As the low consumption type of drive of described 2 utmost point PM type stepping motors, following such correction type of drive of stepping motor has obtained practical application: the big corrected drive pulse P2 of energy of the driving when this correction type of drive has little main driving pulse P1 of the energy of being responsible for the driving when common and responsible load change.Main driving pulse P1 constitutes, and according to the rotation of rotor/rotation reduces energy or increases, thereby switches the grade that drives energy, drives (for example with reference to patent documentation 1) in order to the usefulness little energy of trying one's best.
Proofread and correct type of drive about this, (1) outputs to a utmost point O1 of coil with main driving pulse P1, detects the induced voltage that produces in coil because of following closely rotor oscillation.(2) surpass under the baseline threshold voltage condition of setting arbitrarily at this induced voltage, be considered as rotation, the main driving pulse P1 that keeps its energy is outputed to another utmost point O2 that drives with coil, so long as, just repeat to export certain number of times in rotation.When this number of times reached certain number of times (PCD), the main driving pulse P1 that energy is further reduced outputed to another utmost point O1, repeats this processing once more.(3) do not surpass under the baseline threshold voltage condition at this induced voltage, be considered as not rotating, immediately that energy is big corrected drive pulse P2 outputs to the same utmost point, forces to be rotated.When drive next time, energy is outputed to another utmost point than the high 1 grade main driving pulse P1 of main driving pulse P1 that causes not rotation, and repeat above-mentioned (1)~(3).

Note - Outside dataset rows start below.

-- ==== Sys2Proof/Machine/State.lean ====
section
/-! DEFINITION. The state of the core (spec/10_state.md R20, the spec's complete list), the host's
interactions (R47), the ways a step stops, and the state after reset (R49). -/

namespace Sys2Proof.Machine

/-- Why the machine stops. Closed; the spec's own faults `F_*` are no stops but next states. -/
inductive Fault where
  /-- Raised by the tree walks (TABLE.DERIVE, TREE.INSERT, TREE.FROM_TABLE, TREE.DECODE and the
  composites over them) when a node index lies outside the arena or a walk does not end. R31 and R33
  exclude such an arena, so no run from reset meets it. Safe (log 11). -/
  | corruptArena
  deriving DecidableEq, Repr

/-- Why a step has no meaning. Closed. -/
inductive Refusal where
  /-- Raised by exec's arms for an instruction without a meaning. Safe. No arm of this model uses it. -/
  | notModelled (mnemonic : String)
  /-- Raised when a waiting host load is longer than its buffer's capacity: "not a move the host has"
  (R47, U28). Safe (log 5). -/
  | hostLoadTooLong
  deriving DecidableEq, Repr

/-- How a command ends before its last statement: a `raise` (R15), or the model's own stop. -/
inductive Halt where
  /-- `raise E_x` or `raise F_x` -/
  | raise (r : Raise)
  /-- the model's own stop -/
  | stuck (f : Fault)
  deriving DecidableEq, Repr

/-- What the pseudocode of a rule answers: a value, or how it ended before. -/
abbrev Res (α : Type) := Except Halt α

/-- The transactions the core can be asked for, between commands: the host interactions of R47, and
the reader transaction of log 4. -/
inductive Request where
  /-- HostLoadIn -/
  | loadIn (l : List Byte)
  /-- HostLoadOut -/
  | loadOut (l : List Byte)
  /-- HostLoadBlob -/
  | loadBlob (l : List Byte)
  /-- HostReadIn -/
  | readIn
  /-- HostReadOut -/
  | readOut
  /-- HostReadBlob -/
  | readBlob
  /-- HostCommand -/
  | command (packet : List Byte)
  /-- HostReset -/
  | reset
  /-- the reader primitive `read_varint` (R174) run alone: no move of the host (log 4) -/
  | readVarint
  deriving DecidableEq, Repr

/-- The state of the core (R20). The last four fields are the model's own (logs 1, 2, 3, 6). -/
structure State where
  /-- `CODE[s]` = `BS[s]`, s in 0..255 (R25, R37) -/
  code : Vector BitSeq 256
  /-- `PATH` = `BS[256]` (R25) -/
  path : BitSeq
  /-- `CODES` = `BS[257]` (R25, R38) -/
  codes : BitSeq
  /-- `DATA` = `BS[258]` (R25) -/
  data : BitSeq
  /-- `TMP0..TMP3` = `BS[259..262]` (R25) -/
  tmp : Vector BitSeq 4
  /-- `FREQ[s]` (R28) -/
  freq : Vector Nat 256
  /-- `SORT`, ascending by `(freq, seq)` (R29, log 12) -/
  sort : List SortEntry
  /-- `SEQ` (R29) -/
  seq : Nat
  /-- `NODE`, `NODE_COUNT`, `ROOT_VALID`, `ROOT` (R30 to R35) -/
  arena : Arena
  /-- `CODE_VALID[s]` (R37) -/
  codeValid : Vector Bool 256
  /-- `TA_N` (R38) -/
  taN : Nat
  /-- `TA_SYM[i]` (R38) -/
  taSym : Vector Byte 256
  /-- `TA_LEN[i]` (R38) -/
  taLen : Vector Byte 256
  /-- `IN`, and `IN_LEN` its length (R39) -/
  inBuf : List Byte
  /-- `OUT`, and `OUT_LEN` its length (R40) -/
  outBuf : List Byte
  /-- `BLOB`, and `BLOB_LEN` its length (R41) -/
  blob : List Byte
  /-- `STATUS` (R42) -/
  status : Status
  /-- `FAULT` (R43) -/
  fault : Bool
  /-- `FAULT_CAUSE` (R43), `none` for 0x00 -/
  faultCause : Option FaultCode
  /-- `CUR` (R44) -/
  cur : Nat
  /-- the open parameters of R9, constant in every run (log 3) -/
  caps : Capacities
  /-- the interactions not yet served, oldest first (log 1) -/
  pending : List Request
  /-- what the last transaction returned (R84, log 2) -/
  response : List Byte
  /-- how many times unspecified state has been drawn (R229, log 6) -/
  draws : Nat
  deriving DecidableEq, Repr

/-- The state right after reset (R49, R250), with the spec's default capacities (R9) and nothing
waiting (log 1). -/
def State.reset : State where
  code := Vector.replicate 256 .empty
  path := .empty
  codes := .empty
  data := .empty
  tmp := Vector.replicate 4 .empty
  freq := Vector.replicate 256 0
  sort := []
  seq := 0
  arena := ⟨[], none⟩
  codeValid := Vector.replicate 256 false
  taN := 0
  taSym := Vector.replicate 256 0
  taLen := Vector.replicate 256 0
  inBuf := []
  outBuf := []
  blob := []
  status := .ok
  fault := false
  faultCause := none
  cur := 0
  caps := Config.defaultCaps
  pending := []
  response := []
  draws := 0

end Sys2Proof.Machine
end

In addition, in the invention of patent documentation 2 records, be provided with such unit: it is when detecting the rotation of described stepping motor, except detecting the induced signal level, also with the detection of induced signal constantly with compare differentiation fiducial time, after stepping motor having been carried out the rotation driving with main driving pulse P11, if induced signal is lower than the baseline threshold voltage Vcomp of regulation, output calibration driving pulse P2 then, next main driving pulse P1 change (pulse risings) one-tenth energy main driving pulse P12 bigger than described main driving pulse P11 drives.If the detection when utilizing main driving pulse P12 to be rotated shifts to an earlier date than the fiducial time constantly, then become main driving pulse P11 from main driving pulse P12 change (pulse decline), thus, the corresponding main driving pulse P1 of load when utilizing with driving is rotated, and has reduced current sinking.

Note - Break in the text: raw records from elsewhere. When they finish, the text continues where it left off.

/-- R42, R84: the first byte of a response is the status byte left in STATUS; a response that is not OK
carries nothing else, and one that is OK carries result bytes only for BS.AT, BS.SIZE, BS.ITER and
CSR.READ (and the model's own reader transaction, log 4). -/
def Obligations.ResponseCarriesTheStatus : Prop :=
  ∀ (i : Instr) (s t : State), exec i s = .next t →
    t.response.head? = some t.status.byte ∧ (t.status ≠ .ok → t.response = [t.status.byte]) ∧
      (hasResult i = false → t.response = [t.status.byte])

/-- R43, R224, R225, R250: a command on an unlatched core latches it exactly when it reports a fault,
and records that fault; once latched, every step but HostReset keeps FAULT and FAULT_CAUSE. -/
def Obligations.LatchNamesItsCauseAndOnlyResetClearsIt : Prop :=
  (∀ (i : Instr) (s t : State), s.fault = false → s.faultCause = none → exec i s = .next t →
    (t.fault = true ↔ ∃ f, t.status = .fault f) ∧ (∀ f, t.status = .fault f → t.faultCause = some f) ∧
      (t.fault = false → t.faultCause = none)) ∧
  ∀ s t : State, s.fault = true → (∀ rest, s.pending ≠ .reset :: rest) → step s = .next t →
    t.fault = true ∧ t.faultCause = s.faultCause

namespace Sys2Proof.Claims

/-- The registers of R45: number and value. -/
def csrTable (s : State) : List (Byte × Nat) :=
  [(0x00, s.status.byte.toNat), (0x01, s.fault.toNat),
   (0x02, match s.faultCause with | none => 0 | some f => f.byte.toNat), (0x03, s.inBuf.length),
   (0x04, s.outBuf.length), (0x05, s.blob.length), (0x06, s.cur), (0x07, s.arena.nodes.length),
   (0x08, match s.arena.root with | none => 0 | some _ => 1),
   (0x09, match s.arena.root with | none => 0 | some r => r), (0x0A, s.seq),
   (0x0B, s.sort.length), (0x0C, s.taN), (0x0D, s.codeValid.toList.count true), (0x10, 64), (0x11, 8),
   (0x12, 65281), (0x13, 263)]

end Sys2Proof.Claims

/-- R45, R84, R210: CSR.READ of every listed register completes, changes nothing but STATUS, and returns
the register's value in eight little-endian bytes (a value of 2^64 or more, possible only with an
unbounded capacity, returns eight bytes the spec does not state: log 9). -/
def Obligations.CsrReadReturnsTheRegister : Prop :=
  ∀ (s : State), s.fault = false → ∀ x ∈ csrTable s,
    ∃ e : List Byte, e.length = 8 ∧ (x.2 < 2 ^ 64 → leNat e = x.2) ∧
      exec (.csrRead x.1) s = .next { s with status := .ok, response := 0x00 :: e }

/-- R211: CSR.READ 0x00 returns the status the previous command left and leaves STATUS = OK; a second
one in a row returns 0x00. -/
def Obligations.StatusReadReturnsThePreviousStatus : Prop :=
  ∀ s : State, s.fault = false →
    ∃ t u, exec (.csrRead 0x00) s = .next t ∧
      t.response = [0x00, s.status.byte, 0, 0, 0, 0, 0, 0, 0] ∧ t.status = .ok ∧
      exec (.csrRead 0x00) t = .next u ∧ u.response = [0x00, 0, 0, 0, 0, 0, 0, 0, 0]

/-! ### Frames over all instructions -/

namespace Sys2Proof.Claims
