-- ==== Sys2Proof/Laws/State.lean ====
section
/-! SUPPORT. One lemma per field per update of the state, so that no proof unfolds a record update, and
the read-after-write laws of the bit-sequence registers and the code table. -/

namespace Sys2Proof.Machine

section Updates

variable (s : State)

/-! `State.finish` -/

@[simp] theorem State.finish_code (l : List Byte) : (s.finish l).code = s.code := rfl
@[simp] theorem State.finish_path (l : List Byte) : (s.finish l).path = s.path := rfl
@[simp] theorem State.finish_codes (l : List Byte) : (s.finish l).codes = s.codes := rfl
@[simp] theorem State.finish_data (l : List Byte) : (s.finish l).data = s.data := rfl
@[simp] theorem State.finish_tmp (l : List Byte) : (s.finish l).tmp = s.tmp := rfl
@[simp] theorem State.finish_freq (l : List Byte) : (s.finish l).freq = s.freq := rfl
@[simp] theorem State.finish_sort (l : List Byte) : (s.finish l).sort = s.sort := rfl
@[simp] theorem State.finish_seq (l : List Byte) : (s.finish l).seq = s.seq := rfl
@[simp] theorem State.finish_arena (l : List Byte) : (s.finish l).arena = s.arena := rfl
@[simp] theorem State.finish_codeValid (l : List Byte) : (s.finish l).codeValid = s.codeValid := rfl
@[simp] theorem State.finish_taN (l : List Byte) : (s.finish l).taN = s.taN := rfl
@[simp] theorem State.finish_taSym (l : List Byte) : (s.finish l).taSym = s.taSym := rfl
@[simp] theorem State.finish_taLen (l : List Byte) : (s.finish l).taLen = s.taLen := rfl
@[simp] theorem State.finish_inBuf (l : List Byte) : (s.finish l).inBuf = s.inBuf := rfl
@[simp] theorem State.finish_outBuf (l : List Byte) : (s.finish l).outBuf = s.outBuf := rfl
@[simp] theorem State.finish_blob (l : List Byte) : (s.finish l).blob = s.blob := rfl
@[simp] theorem State.finish_status (l : List Byte) : (s.finish l).status = .ok := rfl
@[simp] theorem State.finish_fault (l : List Byte) : (s.finish l).fault = s.fault := rfl
@[simp] theorem State.finish_faultCause (l : List Byte) : (s.finish l).faultCause = s.faultCause := rfl
@[simp] theorem State.finish_cur (l : List Byte) : (s.finish l).cur = s.cur := rfl
@[simp] theorem State.finish_caps (l : List Byte) : (s.finish l).caps = s.caps := rfl
@[simp] theorem State.finish_pending (l : List Byte) : (s.finish l).pending = s.pending := rfl
@[simp] theorem State.finish_response (l : List Byte) : (s.finish l).response = 0x00 :: l := rfl
@[simp] theorem State.finish_draws (l : List Byte) : (s.finish l).draws = s.draws := rfl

Yet, wish that utilization initial a plurality of main driving pulse P1 that sets in comprising the integrated circuit of stepping motor control circuit (IC) deals with the change of the deviation of movement, load, energy etc.Therefore, for each movement, might be to utilize to drive the too small main driving pulse of energy or drive the excessive main driving pulse of energy to drive, thereby cause misoperation or meaningless driving.
Patent documentation 1: Japanese Patent Publication 61-15385 communique
Patent documentation 2:WO2005/119377 communique
Summary of the invention
The present invention finishes just in view of the above problems, and its problem is, can consider the characteristic deviation etc. of stepping motor and utilizes the main driving pulse that is suitable for this stepping motor to drive.

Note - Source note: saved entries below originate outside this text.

-- ==== Sys2Proof/Tests/Slice0.lean ====
section
/-! SUPPORT. The model's own tests: decodings written out from spec/30_encoding.md R81, R83 and R88,
ill-formed terms refused, one-step tests whose expected values are those of spec/95_test_vectors.md, and
the witnesses that the hypotheses of the obligations can be met. -/

open Sys2Proof Sys2Proof.Machine Sys2Proof.Claims

set_option Elab.async false

namespace Sys2Proof.Tests

/-! ### Decoding, every constructor -/

theorem test_decode_bs_first : decodeCommand [0x10, 0x03, 0x01] = .ok (.bsClear 259) ∧
    decodeCommand [0x11, 0x04, 0x01, 0x03, 0x01] = .ok (.bsCopy 260 259) ∧
    decodeCommand [0x12, 0x03, 0x01, 0x01] = .ok (.bsPushBit 259 1) ∧
    decodeCommand [0x13, 0x03, 0x01, 0xA7, 0x08] = .ok (.bsPushByte 259 0xA7 8) ∧
    decodeCommand [0x14, 0x03, 0x01, 0x04, 0x01] = .ok (.bsPushSeq 259 260) := by
  refine ⟨?_, ?_, ?_, ?_, ?_⟩ <;> rfl

theorem test_decode_bs_second : decodeCommand [0x15, 0x03, 0x01] = .ok (.bsPop 259) ∧
    decodeCommand [0x16, 0x03, 0x01, 0x09, 0, 0, 0, 0, 0, 0, 0x80] =
      .ok (.bsAt 259 0x8000000000000009) ∧
    decodeCommand [0x17, 0x06, 0x01] = .ok (.bsSize 262) ∧
    decodeCommand [0x18, 0xFF, 0x00] = .ok (.bsIter 255) := by
  refine ⟨?_, ?_, ?_, ?_⟩ <;> rfl

theorem test_decode_encode_stages : decodeCommand [0x20] = .ok .freqCount ∧
    decodeCommand [0x21] = .ok .treeBuild ∧ decodeCommand [0x22] = .ok .tableDerive ∧
    decodeCommand [0x23] = .ok .dataEncode := by
  refine ⟨?_, ?_, ?_, ?_⟩ <;> rfl

theorem test_decode_decode_stages : decodeCommand [0x30] = .ok .tableLoad ∧
    decodeCommand [0x31, 0x61, 0x03, 0x01] = .ok (.treeInsert 0x61 259) ∧
    decodeCommand [0x32] = .ok .treeFromTable ∧ decodeCommand [0x33] = .ok .treeDecode ∧
    decodeCommand [0x34] = .ok .treeInit := by
  refine ⟨?_, ?_, ?_, ?_, ?_⟩ <;> rfl

theorem test_decode_codec_and_system : decodeCommand [0x40] = .ok .hefSerialize ∧
    decodeCommand [0x41] = .ok .hefDeserialize ∧ decodeCommand [0x42] = .ok .encodeInput ∧
    decodeCommand [0x43] = .ok .decodeBlob ∧ decodeCommand [0x50, 0x12] = .ok (.csrRead 0x12) := by
  refine ⟨?_, ?_, ?_, ?_, ?_⟩ <;> rfl

theorem test_decode_varints : decodeVarint [0x00, 0xFF] = .ok (.varintTag0 255, []) ∧
    decodeVarint [0x01, 0x34, 0x12] = .ok (.varintTag1 0x1234, []) ∧
    decodeVarint [0x02, 0x00, 0x00, 0x01, 0x00, 0xAA] = .ok (.varintTag2 65536, [0xAA]) ∧
    decodeVarint [0x03, 0, 0, 0, 0, 1, 0, 0, 0] = .ok (.varintTag3 4294967296, []) := by
  refine ⟨?_, ?_, ?_, ?_⟩ <;> rfl

/-- The encodings bit by bit, most significant bit first: 0001 0000, then 259 = 1 0000 0011 low byte
first (R81, R83); 0101 0000, 0001 0010; tag 01 and 0x1234 low byte first (R88). -/
theorem test_decode_bitwise :
    decodeCommand [0b00010000, 0b00000011, 0b00000001] = .ok (.bsClear 259) ∧
    decodeCommand [0b00110001, 0b01100001, 0b00000011, 0b00000001] = .ok (.treeInsert 0x61 259) ∧
    decodeCommand [0b01000001] = .ok .hefDeserialize ∧
    decodeCommand [0b01010000, 0b00010010] = .ok (.csrRead 0x12) ∧
    decodeVarint [0b00000001, 0b00110100, 0b00010010] = .ok (.varintTag1 0x1234, []) := by
  refine ⟨?_, ?_, ?_, ?_, ?_⟩ <;> rfl

/-- Each rejection of R86, the vectors V-C6 to V-C11. -/
theorem test_decode_rejects : decodeCommand [] = .error .emptyPacket ∧
    decodeCommand [0x19] = .error .reservedOpcode ∧ decodeCommand [0x00] = .error .reservedOpcode ∧
    decodeCommand [0x10, 0x03] = .error .badLength ∧ decodeCommand [0x42, 0x00] = .error .badLength ∧
    decodeCommand [0x10, 0x07, 0x01] = .error .badRegister ∧
    decodeCommand [0x12, 0x03, 0x01, 0x02] = .error .badBit ∧
    decodeCommand [0x50, 0x0E] = .error .badCsr := by
  refine ⟨?_, ?_, ?_, ?_, ?_, ?_, ?_, ?_⟩ <;> rfl

/-- The order of R86: a packet with a bad register and a bad bit is a bad register. -/
theorem test_decode_rejects_in_order :
    decodeCommand [0x12, 0x07, 0x01, 0x02] = .error .badRegister := rfl

theorem test_varint_rejects : decodeVarint [0x04, 0x00] = .error .badTag ∧
    decodeVarint [0x07] = .error .badTag ∧ decodeVarint [0x02, 0, 0, 0] = .error .truncated ∧
    decodeVarint [] = .error .truncated := by
  refine ⟨?_, ?_, ?_, ?_⟩ <;> rfl

/-- A row's bits, numbered as the opcode table numbers them: `31 61 03 01` and `01 34 12`. -/
theorem test_table_word : decodeTableWord 32 0x01036131 = some (.treeInsert 0x61 259) ∧
    decodeTableWord 24 0x123401 = some (.varintTag1 0x1234) ∧ decodeTableWord 8 0x24 = none := by
  refine ⟨?_, ?_, ?_⟩ <;> rfl

/-! ### WellFormed refuses -/

theorem smoke_register : ¬ (Instr.bsClear 263).WellFormed ∧ ¬ (Instr.treeInsert 0x61 263).WellFormed ∧
    (Instr.bsClear 262).WellFormed := by decide

theorem smoke_second_register : ¬ (Instr.bsCopy 0 263).WellFormed ∧
    ¬ (Instr.bsPushSeq 0 0xFFFF).WellFormed := by decide

theorem smoke_bit : ¬ (Instr.bsPushBit 259 2).WellFormed ∧ (Instr.bsPushBit 259 1).WellFormed := by
  decide

theorem smoke_csr : ¬ (Instr.csrRead 0x0E).WellFormed ∧ ¬ (Instr.csrRead 0x14).WellFormed ∧
    (Instr.csrRead 0x13).WellFormed := by decide

/-- An illegal operand never decodes, whatever else its packet holds. -/
theorem smoke_refused_by_decoder : decodeCommand (encode (.bsClear 263)) = .error .badRegister ∧
    decodeCommand (encode (.bsPushBit 0 255)) = .error .badBit ∧
    decodeCommand (encode (.csrRead 0xFF)) = .error .badCsr := by
  refine ⟨?_, ?_, ?_⟩ <;> rfl

/-! ### One-step tests against spec/95_test_vectors.md -/

/-- The next state of an outcome. -/
def nextOf (o : Host.Outcome State Fault Refusal) : Option State :=
  match o with
  | .next t => some t
  | .fault _ => none
  | .refused _ => none

/-- What `f` shows of the state an instruction leaves. -/
def shows {α : Type} (i : Instr) (s : State) (f : State → α) : Option α := (nextOf (exec i s)).map f

/-- The reset state with TMP0 and TMP1. -/
def tmps (v w : BitSeq) : State := (State.reset.setReg 259 v).setReg 260 w

def ones61 : BitSeq := ⟨[0xFFFFFFFFFFFFFFF8], 61⟩
def ones64 : BitSeq := ⟨[0xFFFFFFFFFFFFFFFF], 64⟩
def b101 : BitSeq := ⟨[0xA000000000000000], 3⟩
def full69 : BitSeq := ⟨[0xFFFFFFFFFFFFFFFD, 0x3800000000000000], 5⟩

/-- V-B17. -/
theorem test_clear : shows (.bsClear 259) (tmps full69 b101) (fun t => (t.reg 259, t.reg 260)) =
    some (⟨[0], 0⟩, b101) := by decide +kernel

/-- V-B16. -/
theorem test_copy : shows (.bsCopy 260 259) (tmps b101 ones64) (fun t => (t.reg 259, t.reg 260)) =
    some (b101, b101) := by decide +kernel

/-- V-B5. -/
theorem test_push_bit_new_block : shows (.bsPushBit 259 1) (tmps ones64 .empty) (fun t => t.reg 259) =
    some ⟨[0xFFFFFFFFFFFFFFFF, 0x8000000000000000], 1⟩ := by decide +kernel

/-- V-B4. -/
theorem test_push_byte_split : shows (.bsPushByte 259 0xA7 8) (tmps ones61 .empty)
    (fun t => t.reg 259) = some full69 := by decide +kernel

/-- V-B18. -/
theorem test_push_byte_nine : shows (.bsPushByte 259 0xFF 9) (tmps b101 .empty)
    (fun t => (t.response, t.fault, t.reg 259)) = some ([0x12], true, b101) := by decide +kernel

/-- V-B8. -/
theorem test_push_seq_straddle : shows (.bsPushSeq 259 260)
    (tmps ⟨[0xC000000000000000], 3⟩ ⟨[0xFFFFFFFFFFFFFFFF, 0x4000000000000000], 2⟩)
    (fun t => t.reg 259) = some ⟨[0xDFFFFFFFFFFFFFFF, 0xE800000000000000], 5⟩ := by decide +kernel

/-- V-B12. -/
theorem test_push_seq_self : shows (.bsPushSeq 259 259) (tmps b101 .empty) (fun t => t.reg 259) =
    some ⟨[0xB400000000000000], 6⟩ := by decide +kernel

/-- V-B6. -/
theorem test_pop_drops_block : shows (.bsPop 259)
    (tmps ⟨[0xFFFFFFFFFFFFFFFF, 0x8000000000000000], 1⟩ .empty) (fun t => t.reg 259) =
    some ones64 := by decide +kernel

/-- V-B6b. -/
theorem test_pop_empty : shows (.bsPop 261) (tmps b101 .empty)
    (fun t => (t.response, t.fault, t.faultCause)) = some ([0x10], true, some .popEmpty) := by
  decide +kernel

/-- V-B14. -/
theorem test_at_across_blocks : shows (.bsAt 259 66) (tmps full69 .empty) State.response =
    some [0x00, 0x01] := by decide +kernel

/-- V-B13. -/
theorem test_at_past_the_end : shows (.bsAt 259 3) (tmps b101 .empty) State.response =
    some [0x11] := by decide +kernel

/-- V-B14. -/
theorem test_size : shows (.bsSize 259) (tmps full69 .empty) State.response =
    some [0x00, 0x45, 0, 0, 0, 0, 0, 0, 0] := by decide +kernel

According to the present invention, a kind of stepping motor control circuit is provided, it is characterized in that, this stepping motor control circuit has: rotation detecting circuit, its rotor that detects because of stepping motor rotates the induced signal that produces, in described induced signal is whether between the detection zone of regulation, surpass the baseline threshold voltage of stipulating, detect the rotary state of described stepping motor; And control unit, it is according to the testing result of described rotation detecting circuit, utilize some or energy in a plurality of main driving pulse that impulse rating differs from one another than the big corrected drive pulse of each described main driving pulse, described stepping motor is carried out drive controlling, described control unit is from the 1st group the main driving pulse that is made of a plurality of main driving pulse that sets in advance, the concentrated area is selected by being rotated the 2nd group the main driving pulse that a plurality of main driving pulse of driving constitutes to described stepping motor in advance, testing result according to described rotation detecting circuit, utilize certain main driving pulse or described corrected drive pulse in described the 2nd group, described stepping motor is carried out drive controlling.
Here, can constitute: described control unit carries out the drive actions of described stepping motor on the opportunity of regulation, and concentrates from described the 1st group main driving pulse and select described the 2nd group main driving pulse.
In addition, can constitute: when having carried out resetting or during the driving of described corrected drive pulse, described control unit is concentrated from described the 1st group main driving pulse and selected described the 2nd group main driving pulse.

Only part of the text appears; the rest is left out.